Danach habe ich das Hexie-Blümchen appliziert, allerdings mit der Nähmaschine. Das habe ich als einfacher und schneller empfunden. Es besteht natürlich auch die Möglichkeit, die Hexie-Blume von Hand zu applizieren. Die Anleitung dazu findet Ihr bei Katharina auf ihrem Blog.

Neuer Ordner13

Danach habe ich Vorderseite und Rückseite zusammengenäht, und zwar rechts auf rechts gelegt und füßchenbreit ringsum genäht und dabei eine Wendeöffnung gelassen.

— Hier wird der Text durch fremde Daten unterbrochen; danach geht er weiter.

-- ==== Sys2Proof/Certificates/Slice0/Obligations.lean ====
section
/-! DEFINITION. The statements for the provers. -/

open Sys2Proof Sys2Proof.Machine

/-! ### Encoding (spec/30_encoding.md) -/

/-- R112: decoding what was encoded gives the command back; encoding what was decoded gives the bytes back when the
dummies are 0x00; no two commands have the same bytes. -/
def Obligations.RoundTrip : Prop :=
  (∀ i : Instr, decodeFrame (encode i) = .command i)
  ∧ (∀ (w : List Byte) (i : Instr), decodeFrame w = .command i →
      (∀ b ∈ dummies i w, b = 0x00#8) → encode i = w)
  ∧ (∀ i j : Instr, encode i = encode j → i = j)

/-- Words written out from table SHAPE and R110 decode to their commands (R104, R106, R111). -/
def Obligations.DecodedWords : Prop :=
  decodeFrame [0x03#8, 0x01#8, 0x23#8, 0x45#8, 0x00#8, 0x00#8] = .command (.read 0x012345#24 2)
  ∧ decodeFrame [0x02#8, 0x00#8, 0x0F#8, 0xFA#8, 0x01#8] = .command (.program 0x000FFA#24 0x01#8)
  ∧ decodeFrame [0x06#8] = .command .wren
  ∧ decodeFrame [0x05#8, 0x00#8] = .command .rdsr
  ∧ decodeFrame [0x60#8] = .command .ce
  ∧ decodeFrame [0x20#8, 0x00#8, 0x10#8, 0x00#8] = .command (.se 0x001000#24)
  ∧ decodeFrame [0x50#8] = .command .ewsr
  ∧ decodeFrame [0x01#8, 0x00#8] = .command (.wrsr 0x00#8)

/-- R108, R109, R111: the empty frame, every unassigned opcode, every assigned opcode with a length table SHAPE does not
allow, and every frame that is no whole number of bytes have a named verdict; the device makes a fault of the last
(R83, table X1). (That the fault records the whole bytes of such a frame only, without the bits of its last byte, is the
model's reading of table X1, DEDUCED: log 29.) -/
def Obligations.IllegalEncodings : Prop :=
  decodeFrame [] = .illegal .empty
  ∧ (∀ (o : Byte) (w : List Byte), o ∉ [0x01#8, 0x02#8, 0x03#8, 0x05#8, 0x06#8, 0x20#8, 0x50#8, 0x60#8] →
      decodeFrame (o :: w) = .illegal .opcode)
  ∧ (∀ w : List Byte, w.length ≠ 0 → decodeFrame (0x06#8 :: w) = .illegal .length
      ∧ decodeFrame (0x50#8 :: w) = .illegal .length ∧ decodeFrame (0x60#8 :: w) = .illegal .length)
  ∧ (∀ w : List Byte, w.length ≠ 1 → decodeFrame (0x05#8 :: w) = .illegal .length
      ∧ decodeFrame (0x01#8 :: w) = .illegal .length)
  ∧ (∀ w : List Byte, w.length ≠ 3 → decodeFrame (0x20#8 :: w) = .illegal .length)
  ∧ (∀ w : List Byte, w.length ≠ 4 → decodeFrame (0x02#8 :: w) = .illegal .length)
  ∧ (∀ w : List Byte, w.length < 3 → decodeFrame (0x03#8 :: w) = .illegal .length)
  ∧ (∀ (pulses : Nat) (w : List Byte), pulses % 8 ≠ 0 → decodePulses pulses w = .illegal .length)
  ∧ (∀ w : List Byte, decodePulses (8 * w.length) w = decodeFrame w)
  ∧ ∀ s : State, s.dev.rxBits % 8 ≠ 0 → onDeselect s = .fault (.illegalFrame s.dev.rxBytes)

/-- R109, table SHAPE: the length of every frame, and that it is `1 + 3*AP + LEN`. -/
def Obligations.FrameLengths : Prop :=
  (∀ i : Instr, (encode i).length
      = 1 + 3 * (encodeFrame i).addr.isSome.toNat + (encodeFrame i).buf.length)
  ∧ (∀ a n, (encode (.read a n)).length = 4 + n) ∧ (∀ a v, (encode (.program a v)).length = 5)
  ∧ (encode .wren).length = 1 ∧ (encode .rdsr).length = 2 ∧ (encode .ce).length = 1
  ∧ (∀ a, (encode (.se a)).length = 4) ∧ (encode .ewsr).length = 1 ∧ ∀ v, (encode (.wrsr v)).length = 2

/-- R107, R108(2): every command's arguments match a row of table SHAPE, and whatever arguments `Transaction` admits,
the bytes sent are the frame of one of the eight commands. -/
def Obligations.AdmittedAreTheEightFrames : Prop :=
  (∀ i : Instr, (encodeFrame i).admitted = true)
  ∧ ∀ r : Request, r.admitted = true → ∃ i : Instr, encode i = r.doBytes ∧ decodeFrame r.doBytes = .command i
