/-! ### Inside a frame -/

/-- The device inside a frame whose bytes so far are `outs`: nothing but its decoding position, RDPTR and what it
presents has changed since the frame began in `s`. -/
structure DevMid (s t : State) (outs : List Byte) : Prop where
  frame : t.dev = { s.dev with
    rxBytes := outs, rxShift := 0, rxBits := 0, rdptr := rdptrAfter s.dev.rdptr outs
    txByte := t.dev.txByte, di := t.dev.txByte.msb }
  tx_status : answerAfter outs = .status → ∃ o, t.dev.txByte = shownStatus s.params s.dev.status o
  tx_array : answerAfter outs = .array → rdptrAfter s.dev.rdptr outs < s.params.capacity →
    isLost s (rdptrAfter s.dev.rdptr outs) = false →
    t.dev.txByte = memRead s.dev.mem (rdptrAfter s.dev.rdptr outs)

/-- The machine inside the frame of the request `r`, begun in `s`: `outs` sent, `ins` received, the lines between two
bytes, everything the frame does not touch as it was. -/
structure InFrame (s : State) (r : Request) (outs ins : List Byte) (t : State) : Prop where
  params : t.params = s.params
  session : t.session = s.session
  pending : t.pending = s.pending
  ret : t.ret = s.ret
  outside : t.outside = s.outside
  guest : t.guest = s.guest
  delays : t.delays = s.delays
  trace : t.trace = (bytesEvents outs ins).reverse ++ (.cs false :: s.trace)
  lengths : ins.length = outs.length
  inited : t.block.inited = s.block.inited
  opc : t.block.opc = r.opc
  ap : t.block.ap = r.addr.isSome
  addr : t.block.addr = r.addr.getD 0
  dir : t.block.dir = r.dir
  len : t.block.len = r.buf.length
  csn : t.block.csn = false
  sck : t.block.sck = false
  xact : t.block.xact = false
  dev_reference : s.params.device = .reference → DevMid s t outs
  dev_oracle : s.params.device = .oracle → t.dev = s.dev
  script_oracle : s.params.device = .oracle → 8 * ins.length ≤ s.script.length →
    t.script = s.script.drop (8 * ins.length) ∧ ins.flatMap bitsOf = s.script.take (8 * ins.length)

/-- The exchange of one byte leaves the framer's registers alone. -/
structure FramerKept (t u : State) : Prop where
  phase : u.block.phase = t.block.phase
  idx : u.block.idx = t.block.idx
  buf : u.block.buf = t.block.buf

/-- The reasons the reference device faults inside a frame, after `outs`, at the byte `v` (R65, R73, R82, R254). -/
inductive MidFault (s : State) (outs : List Byte) (v : Byte) : Fault → Prop where
  | pastEnd : answerAfter outs = .array → s.params.capacity ≤ rdptrAfter s.dev.rdptr outs →
      MidFault s outs v (.addrRange (rdptrAfter s.dev.rdptr outs))
  | busy (a : Addr) : answerAfter outs ≠ .array → readHeader (outs ++ [v]) = some a → isBusy s = true →
      MidFault s outs v (.busyViolation Config.opcRead)
  | range (a : Addr) : answerAfter outs ≠ .array → readHeader (outs ++ [v]) = some a → isBusy s = false →
      s.params.capacity ≤ a.toNat → MidFault s outs v (.addrRange a.toNat)

theorem bytesEvents_snoc (outs ins : List Byte) (h : ins.length = outs.length) (o i : Byte) :
    bytesEvents (outs ++ [o]) (ins ++ [i]) = bytesEvents outs ins ++ byteEvents o i := by
  induction outs generalizing ins with
  | nil => cases ins <;> simp_all [bytesEvents]
  | cons x outs ih =>
    cases ins with
    | nil => simp at h
    | cons y ins => simp [bytesEvents, ih ins (by simpa using h)]

/-- A byte drawn from a script is its first eight bits, and the rest of the script is left (log 8). -/
theorem drawnByte_script {t : State} (h : 8 ≤ t.script.length) :
    bitsOf (drawnByte t) = t.script.take 8 ∧ (afterByteDraw t).script = t.script.drop 8 := by
  rcases t with ⟨_, _, _, _, _, _, _, _, _, sc, _, _⟩
  have h' : 8 ≤ sc.length := h
  clear h
  rcases sc with _ | ⟨b7, _ | ⟨b6, _ | ⟨b5, _ | ⟨b4, _ | ⟨b3, _ | ⟨b2, _ | ⟨b1, _ | ⟨b0, l⟩⟩⟩⟩⟩⟩⟩⟩
  all_goals first
    | (simp at h'; done)
    | skip
  constructor
  · simp [drawnByte, drawBits, drawnBit, afterDraw, bitsOf]
  · simp [afterByteDraw, drawBits, drawnBit, afterDraw]

/-- What the device presents after a whole byte follows what it has seen (R65, R72). -/
theorem presentNext_tx (t : State) :
    (answerAfter t.dev.rxBytes = .status →
      ∃ o, (presentNext t).dev.txByte = shownStatus t.params t.dev.status o)
    ∧ (answerAfter t.dev.rxBytes = .array → t.dev.rdptr < t.params.capacity → isLost t t.dev.rdptr = false →
      (presentNext t).dev.txByte = memRead t.dev.mem t.dev.rdptr) := by
  constructor
  · intro h; simp only [presentNext, h]; exact ⟨_, rfl⟩
  · intro h h1 h2
    simp only [presentNext, h, presentArray]
    rw [if_pos (by simp [h1, h2])]; rfl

Sodann habe ich die Ecke abgeschnitten, damit diese besser ausgeformt werden können nach dem Wenden.

Dann habe ich das gute Stück gewendet und einmal ringsum knappkantig genäht. Damit war dann auch gleich die Wendeöffnung verschlossen. Hier kann man durchaus auch eine Ziernaht der Nähmaschine verwenden. Zum guten Schluss habe ich in der Mitte das Hexie noch umnäht, um so alle drei Lagen des Untersetzers miteinander zu verbinden. Fertig!

Und schon kann meine Tasse auf ihrem neuen Untersetzer Platz nehmen.

Solltet Ihr auch so schöne Untersetzer für Eure Tassen haben, dann zeigt sie doch einfach mal in den Kommentare. Ich bin gespannt.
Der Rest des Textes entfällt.